Geeze, it's been an hour kids!! I'll be back very shortly. I'm doing a water change... well waiting for the 800 to fill back up..... I'll be back shortly........


----------



## blairo1

Hahahaaa, yeah, shortly......

TFG, I have to use 2 gal buckets on ALL of my tanks :lol: I can't even imagine having to deal with 800 gals..... My 55 is bad enough some days......


----------



## TheFishGuy

It'ss not bad, I installed a faucet right over the top of the tank and it's got a drain that automaticly drains 1/3 of the water 

Here you go:


----------



## becadavies

brine shrimp!!! :lol:

is that the underside of something??


----------



## blairo1

:lol: :lol: :lol: This one IS hard TFG.....


----------



## Rift485

Is that a fish or a smudge on my screen?


----------



## TheFishGuy

I'm tellin ya, this is the thread stopper! The question is.... How many pages shall I let this go?


----------



## blairo1

_Lacantunia enigmatica_

BAM......

Who's your daddy???????????

:lol: I'm kidding, I gotta start somewhere though.....


----------



## blairo1

Is that even the right family?

How about:

_Cephalosilurus apurensis_


----------



## BlackShark11k

It's in aweful focus!!! I absoulutly refuse to participate :x


----------



## BlackShark11k

It looks almost like a catfish... A cave catfish perhaps??? It seems to be blind... Is it SW?


----------



## becadavies

_Aspredo Aspredo_


----------



## TheFishGuy

Nope nope nope nope and nope.... Also it was the clearest picture I could find..... and yes, it's fresh water and it's a catfish


----------



## TheFishGuy

Ok, same fish.........


----------



## blairo1

Wow, I give up already.

Seriously, I know when I'm beat and I'm beat......

Where's the hands down worshipping smiley??

Oh wait, here it is:


----------



## PsYcHoTiC_MaDmAn

Henonemus punctatus
Amblyceps murraystuarti

however i dont think its either of those really, i'm thinking indian, but cant find it on PC


----------



## BlackShark11k

I(on the other hand) refuse to give up!

heresmybutthahahahahahhahahahahahah
ooh, a new one... :lol:


----------



## PsYcHoTiC_MaDmAn

bagrus is the 1 genus that springs to mind, but i cant find any profile that fits, even looking at nanobagrus, pseudobagrus etc etc


----------



## blairo1

_Mystus vittatus_


----------



## TheFishGuy

C'mon people..... I'm loosing faith in you guys....


----------



## becadavies

I fell asleep!! i swear u posted somewer it was a sea fish :-? :?

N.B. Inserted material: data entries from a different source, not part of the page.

-- ==== Sys2Proof/Certificates/Slice0/Obligations.lean ====
section
/-! DEFINITION. The statements for the provers. A request statement gives the part that serves the request, before the close
of the act (Part.closeAct: engines, queued heads, arbiters, notice lines). -/

open Sys2Proof Sys2Proof.Machine

/-! ### The block and its steps -/

/-- A step carries out the command at the front of the queue on the rest. -/
def Obligations.StepRunsFrontCommand : Prop :=
  ∀ (s : State) (c : Instr) (rest : List Instr), s.pending = c :: rest → step s = exec c { s with pending := rest }

/-- On an empty queue time passes, a quarter of a millisecond (the model's choice, log 3, 5). Outside reset every slot timer
counts, and with every fourth quarter the sampling schedule and, in ACTIVE, the running leases, the idle timer and the scrub
timer; a timer that reaches 0 puts its expiry into the queue. Nothing else moves. -/
def Obligations.EmptyQueueLetsTimePass : Prop :=
  ∀ s : State, s.pending = [] →
    let t := tick s
    let p := s.part
    let q := t.part
    let ends : Option Nat → Prop := fun x => ∃ n, x = some n ∧ n ≤ 1
    let runs : Region → Prop := fun r => r.state = .live ∨ r.state = .locked ∨ r.state = .faulted ∨ r.state = .lost
    let beat : Prop := 3 ≤ p.phase ∧ p.power.state = .active
    step s = .next t ∧ t.store = s.store ∧ (p.hold ≠ none → t = s) ∧
    (p.hold = none →
      q.phase = (if p.phase < 3 then p.phase + 1 else 0) ∧
      (∀ b, q.bank b = { p.bank b with slotTimer := (p.bank b).slotTimer.map (· - 1) }) ∧
      q.thermal = { p.thermal with timer := if p.phase < 3 then p.thermal.timer else p.thermal.timer - 1 } ∧
      (beat →
        q.power = { p.power with idleTimer := p.power.idleTimer.map (· - 1) } ∧
        q.scrub = { p.scrub with timer := p.scrub.timer.map (· - 1) } ∧
        ∀ slot r, p.region slot = some r →
          (runs r → q.region slot =
            some { r with lease := r.lease.map fun l => { l with remaining := l.remaining - 1 } }) ∧
          (¬ runs r → q.region slot = some r)) ∧
      (¬ beat → q.power = p.power ∧ q.scrub = p.scrub ∧ q.slots = p.slots) ∧
      (∀ slot, q.generation slot = p.generation slot ∧ (p.region slot = none → q.region slot = none)) ∧
      (∀ i, i ∈ t.pending ↔
        (∃ b, i = .refreshSlotExpiry b ∧ ends (p.bank b).slotTimer) ∨
        (beat ∧
          ((∃ slot r, i = .leaseExpiry slot ∧ p.region slot = some r ∧ runs r ∧ ends (r.lease.map (·.remaining))) ∨
            (i = .idleTimerExpiry ∧ ends p.power.idleTimer) ∨
            (i = .scrubIntervalExpiry ∧ ends p.scrub.timer)))) ∧
      q.clients = p.clients ∧ q.pool = p.pool ∧ q.writeQueue = p.writeQueue ∧ q.posting = p.posting ∧
      q.wipeHold = p.wipeHold ∧ q.retire = p.retire ∧ q.zero = p.zero ∧ q.fills = p.fills ∧ q.tx = p.tx ∧
      q.cause = p.cause ∧ q.hold = none)

/-- Every command answers a next state and leaves the queue; requests, timers, samples, the entries of resets, the end of
training and REFRESH leave every byte of the array. -/
def Obligations.EveryCommandAnswersANextState : Prop :=
  ∀ (i : Instr) (s : State), ∃ t, exec i s = .next t ∧ t.pending = s.pending ∧
    (touchesArray i = false → t.store = s.store)

/-- Every step keeps the notice lines at the level of the enabled flags. -/
def Obligations.EveryStepKeepsNoticeLines : Prop :=
  ∀ s t : State, s.part.linesFollow → step s = .next t → t.part.linesFollow

/-- Every step keeps the array's contents in canonical form. -/
def Obligations.EveryStepKeepsArrayCanonical : Prop :=
  ∀ s t : State, s.storeWf → step s = .next t → t.storeWf

/-- The invariants of the step statements hold after reset: the notice lines, the array's form, the claim counts, the write
queue, the poison lists. -/
def Obligations.InvariantsHoldAfterReset : Prop :=
  State.reset.part.linesFollow ∧ State.reset.storeWf ∧ State.reset.part.pool.claimsAgree ∧
  disjointEntries State.reset.part.writeQueue ∧ State.reset.part.poisonBounded

/-- Every well-formed request survives its packet. -/
def Obligations.PacketsCarryRequestsWhole : Prop :=
  ∀ (stamp tag : Byte) (r : Request), r.wf = true →
    decodePacket stamp (encodePacket tag r) = .request (clientOfStamp stamp) tag r

/-- A response stands behind the earlier ones (log 14) with its client's attention indicator, and changes nothing else. A
notice sets its flag for one client and changes nothing else of any client. At the close of an act every line is at the level
of the enabled flags, and low in reset. -/
def Obligations.ResponsesNoticesAndLines : Prop :=
  ∀ (p : Part) (c d : ClientId),
    (∀ code tag st body, p.answer c code tag st body =
      { p with tx := p.tx ++ [⟨c, code, tag, st, (p.client c).flags != 0, body⟩] }) ∧
    (∀ n : Notice, (p.notify n c).client d =
      if c = d then { p.client c with flags := (p.client c).flags ||| n.bit } else p.client d) ∧
    (p.closeAct.client d).line =
      (p.closeAct.hold.isNone && (p.closeAct.client d).flags &&& (p.closeAct.client d).enable != 0)

/-- With no request queued, the close of an act leaves the power state and timers, the thermal monitor, the reset cause,
the parameters, the health totals, the scrub cursor and count, and every client's quota and enable set. -/
def Obligations.CloseOfAnActKeeps : Prop :=
  ∀ p : Part, p.queued = 0 →
    p.closeAct.power = p.power ∧ p.closeAct.thermal = p.thermal ∧ p.closeAct.hold = p.hold ∧
    p.closeAct.cause = p.cause ∧ p.closeAct.phase = p.phase ∧ p.closeAct.pool.spareTarget = p.pool.spareTarget ∧
    p.closeAct.retire.threshold = p.retire.threshold ∧ p.closeAct.retire.margin = p.retire.margin ∧
    p.closeAct.retire.totalCorrected = p.retire.totalCorrected ∧
    p.closeAct.retire.totalUncorrectable = p.retire.totalUncorrectable ∧
    p.closeAct.scrub.cursor = p.scrub.cursor ∧ p.closeAct.scrub.passes = p.scrub.passes ∧
    p.closeAct.scrub.interval = p.scrub.interval ∧
    (∀ c, (p.closeAct.client c).quota = (p.client c).quota ∧ (p.closeAct.client c).enable = (p.client c).enable)

/-- A request stands last in its client's queue while that client executes one, has one queued or is being evicted, and in
STANDBY, WAKING and for client 0 DOWN, where WAKING begins; a fifth is QUEUE_FULL. In DOWN another client's is POWERED_DOWN.
At the close of an act the engines act, then the head of the lowest client that may be taken is taken as an arriving request
is, the engines follow it, and so on; then the free banks choose and the notice lines follow. Three points of this are the
model's: that the lowest client's head goes first (log 10, DESIGN CHOICE), where in the act the engines act (log 11, DEDUCED),
and that a bank freed in the act chooses at its end (log 9, DEDUCED). -/
def Obligations.RequestsWaitAndAreTaken : Prop :=
  (∀ (s : State) (c : ClientId) (tag : Byte) (r : Request), s.part.hold = none → r.wf = true →
    let p := s.part
    let k := p.client c
    let queued := p.modClient c fun x => { x with queue := x.queue ++ [⟨tag, r⟩] }
    let after : Part → Prop := fun q => exec (requestRow c tag r) s = .next (s.withPart q.closeAct)
    (4 ≤ k.queue.length →
      exec (requestRow c tag r) s = .next (s.withPart (p.answer c r.code tag .queueFull []))) ∧
    (k.queue.length < 4 →
      (p.ready c → after (p.take c tag r)) ∧
      ((p.power.state = .active ∨ p.power.state = .initializing) →
        (k.queue ≠ [] ∨ k.executing ≠ none ∨ k.evictionPending = true) → after queued) ∧
      (p.power.state = .standby → after (queued.setPower (.waking .standby))) ∧
      (∀ o, p.power.state = .waking o → after queued) ∧
      (p.power.state = .down → c = 0 → after (queued.setPower (.waking .down))) ∧
      (p.power.state = .down → c ≠ 0 → k.queue = [] → k.executing = none → k.evictionPending = false →
        after (p.answer c r.code tag .poweredDown [])))) ∧
  (∀ (p : Part) (n : Nat),
    let may : ClientId → Prop := fun d => (p.client d).queue ≠ [] ∧ p.hold = none ∧ (p.client d).executing = none ∧
      (p.client d).evictionPending = false ∧
      (p.power.state = .active ∨ p.power.state = .initializing ∨ (p.power.state = .down ∧ d ≠ 0))
    ((∀ d, ¬ may d) → takeRounds n p = p) ∧
    (∀ c x rest, may c → (∀ d, d < c → ¬ may d) → (p.client c).queue = x :: rest →
      takeRounds (n + 1) p =
        takeRounds n ((p.modClient c fun k => { k with queue := rest }).take c x.tag x.request).engines)) ∧
  (∀ p : Part, p.closeAct = (takeRounds p.queued p.engines).arbitrate.driveLines ∧
    p.queued = (allClients.map fun c => (p.client c).queue.length).sum)

/-! ### Completions of bank operations -/

/-- A DRAIN writes its entry's payload into its frame's lines and no other byte, unless live is clear: then the entry had
left the queue before (log 24). The entry leaves the queue, the poison offsets of its lines go, the in-use count falls by 1
and a RELEASING region at 0 is freed. A READ or VERIFY proceeds when its wait set (named by offsets, log 23) has emptied: it
issues its LINE READ, or ends without one; FLUSHes are tested (FlushAnswersWhenDrained). The oldest WRITE that room and the
other entries allow is posted, again and again; an entry without a current frame is discarded at once. What one leaving
entry lets go is answered READs and VERIFYs first, then FLUSHes, each in ascending client number: where the rules list no order,
the model's choice (log 17, and log 32 for a shrink's discards). The queue is heavy at 24 entries. -/
def Obligations.DrainWritesItsEntry : Prop :=
  (∀ (s : State) (b : BankId) (e : Entry) (f : FrameId) (live : Bool),
    (s.part.bank b).running = some ⟨.drain e f, live⟩ →
    ∃ t, exec (.drainComplete b) s = .next t ∧ t.pending = s.pending ∧
      t.part = (if live then (s.part.freeBank b).drained e else s.part.freeBank b).closeAct ∧
      (∀ k, ∀ h : k < e.payload.length,
        Memory.read t.store.cells (lineAddress f (e.offset % 1024) + k) = some e.payload[k]) ∧
      (∀ a, (a < lineAddress f (e.offset % 1024) ∨ lineAddress f (e.offset % 1024) + e.payload.length ≤ a) →
        Memory.read t.store.cells a = Memory.read s.store.cells a)) ∧
  (∀ (p : Part) (e : Entry), ∃ q : Part,
    p.drained e = (allClients.foldl Part.testFlush (allClients.foldl (Part.leaveSet e) q)).postWrites ∧
    (∀ d, d ∈ q.writeQueue ↔ d ∈ p.writeQueue ∧ ¬ (d.handle.slot = e.handle.slot ∧ d.offset = e.offset)) ∧
    (∀ slot, slot ≠ e.handle.slot → q.region slot = p.region slot) ∧
    (∀ r, p.region e.handle.slot = some r →
      (r.state = .releasing → r.inUse ≤ 1 → q.region e.handle.slot = none) ∧
      (¬ (r.state = .releasing ∧ r.inUse ≤ 1) → q.region e.handle.slot = some { r with
        poison := r.poison.filter fun x => decide (x < e.offset ∨ e.offset + e.length ≤ x)
        inUse := r.inUse - 1 })) ∧
    q.clients = p.clients ∧ q.posting = p.posting ∧ q.tx = p.tx) ∧
  (∀ p : Part, p.heavy = decide (24 ≤ p.writeQueue.length)) ∧
  (∀ (p : Part) (e : Entry) (c : ClientId),
    (∀ (tag : Byte) (verify : Bool) (a : Access) (ws : List Nat),
      (p.client c).executing = some ⟨tag, .read verify a (.ordering ws)⟩ →
      let left := ws.filter fun o => o != e.offset
      (a.handle.slot = e.handle.slot → e.offset ∈ ws → left = [] → Part.leaveSet e p c = p.proceedRead c) ∧
      (a.handle.slot = e.handle.slot → e.offset ∈ ws → left ≠ [] →
        Part.leaveSet e p c = p.execute c tag (.read verify a (.ordering left))) ∧
      (¬ (a.handle.slot = e.handle.slot ∧ e.offset ∈ ws) → Part.leaveSet e p c = p)) ∧
    ((∀ verify a ws, p.work c ≠ some (.read verify a (.ordering ws))) → Part.leaveSet e p c = p)) ∧
  (∀ (p : Part) (c : ClientId) (tag : Byte) (verify : Bool) (a : Access) (phase : ReadPhase) (r : Region),
    (p.client c).executing = some ⟨tag, .read verify a phase⟩ → p.region a.handle.slot = some r →
    let ended : Status → List Byte → Part := fun st body =>
      ((p.modClient c fun k => { k with executing := none }).answer c (if verify then 34 else 32) tag st body).endUse
        a.handle.slot
    (∀ x, verify = false → r.poison.find? (inRange a.offset a.length) = some x →
      p.proceedRead c = ended .uncorrectable (bytes4 x)) ∧
    ((verify = true ∨ ∀ x ∈ r.poison, ¬ (a.offset ≤ x ∧ x < a.offset + a.length)) →
      (r.frames[a.offset / 1024]? = none → p.proceedRead c = ended .badRange []) ∧
      (∀ f, r.frames[a.offset / 1024]? = some f → p.proceedRead c =
        (p.execute c tag (.read verify a .issued)).issueRead ⟨c, f, a.offset % 1024, a.length⟩))) ∧
  (∀ p : Part, p.postWrites = postRounds p.posting.length p ∧ postRounds 0 p = p ∧
    ∀ n,
      ((∀ c ∈ p.posting, p.postable c = false) → postRounds (n + 1) p = p) ∧
      (∀ older c younger, p.posting = older ++ c :: younger → (∀ d ∈ older, p.postable d = false) →
        p.postable c = true → postRounds (n + 1) p = postRounds n (p.post c))) ∧
  (∀ (p : Part) (c : ClientId), p.postable c = true ↔
    ∃ a payload, p.work c = some (.write a payload .posting) ∧ p.writeQueue.length < 32 ∧
      ∀ e ∈ p.writeQueue, e.handle.slot = a.handle.slot →
        ¬ (e.offset < a.offset + a.length ∧ a.offset < e.offset + e.length)) ∧
  (∀ (p : Part) (c : ClientId) (tag : Byte) (a : Access) (payload : List Byte) (phase : WritePhase),
    (p.client c).executing = some ⟨tag, .write a payload phase⟩ →
    let e : Entry := ⟨c, a.handle, a.offset, a.length, payload⟩
    let homeless : Prop := ∀ r, p.region a.handle.slot = some r → r.frames.length ≤ a.offset / 1024
    let posted := (({ p with posting := p.posting.filter (· != c), writeQueue := p.writeQueue ++ [e] } : Part).modClient c
      fun k => { k with executing := none }).answer c 33 tag .done []
    (¬ homeless → p.post c = posted) ∧ (homeless → p.post c = posted.discard e)) ∧
  (∀ (p : Part) (e : Entry), ∃ q : Part,
    p.discard e = allClients.foldl Part.testFlush (allClients.foldl (Part.leaveSet e) q) ∧
    (∀ d, d ∈ q.writeQueue ↔ d ∈ p.writeQueue ∧ ¬ (d.handle.slot = e.handle.slot ∧ d.offset = e.offset)) ∧
    (∀ slot, slot ≠ e.handle.slot → q.region slot = p.region slot) ∧
    (∀ r, p.region e.handle.slot = some r →
      (r.state = .releasing → r.inUse ≤ 1 → q.region e.handle.slot = none) ∧
      (¬ (r.state = .releasing ∧ r.inUse ≤ 1) →
        q.region e.handle.slot = some { r with inUse := r.inUse - 1 })) ∧
    (∀ b d f live, (p.bank b).running = some ⟨.drain d f, live⟩ → d.handle.slot = e.handle.slot → d.offset = e.offset →
      (q.bank b).running = some ⟨.drain d f, false⟩) ∧
    q.clients = p.clients ∧ q.posting = p.posting ∧ q.tx = p.tx)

u no its bad wen CF Messes ur with ur  dreams


----------



## becadavies

are any of the answers even close???

CLUES pls


----------



## Fishyfan

Dojo loach?


----------



## justin323

Mmmmm.....Phractura lindica :-?

We night need a clue how about adult size or maybe which continent it's from?


----------



## becadavies

WWWWWWWWWeeeeeeee NNNNNNNNeeeeeeeeeeeeeeeeeeeeeeeeeddddddddddddddd
MMMMMMMMMMoooooooooooooooorrrrrrrrrrrrrrrrrrrrrreeeeeeeeeeeeeeeeeee

CCCCCCCCCCCCLLLLLLLLLLLLLLLLLLLLLUUUUUUUUUUUUUUUUEEEEEEEEEEEEEESSSSSSSSSSS


----------



## becadavies

_Conta Conta_


----------



## becadavies

or _ phractura ansorgii_

if its neither of those i quit!!!!!!!


----------



## TheFishGuy

None of the amswers are even close, sorry kids. It lives in the southern hemisphere, and it grows to an adult size of 17 cm.....

Here's a nice ichthyologists drawring.....









Gotta run, got something stuck in my teeth.....

By the way, my family and I are going to the zoo today so I won't be back for a while. I'll take some pictures of fish that I guarantee no one will get.. mmmhwwoaaaaaaaaaaa


----------



## Fishyfan

Whatever that thing is, its pretty ugly.


----------



## blairo1

Like I said, bow down......


----------



## PsYcHoTiC_MaDmAn

thats not a fish, thats 1 of the dinosaur things.


----------



## Fishyfan

Is it part of the Galaxiids family?


----------



## Fishyfan

Or a kuhli loach?


----------



## becadavies

Well i give up- i have no idea wat it is and going by the quality of pics i doubt theres much on internet to look for

So you win TFG, Your thread stopper was exactly that :?

Blairs bowing face says it all.....


----------



## BlackShark11k

...pick someone to make post a picture(me!!!), i bet someone else can come up with another thread stopper(  )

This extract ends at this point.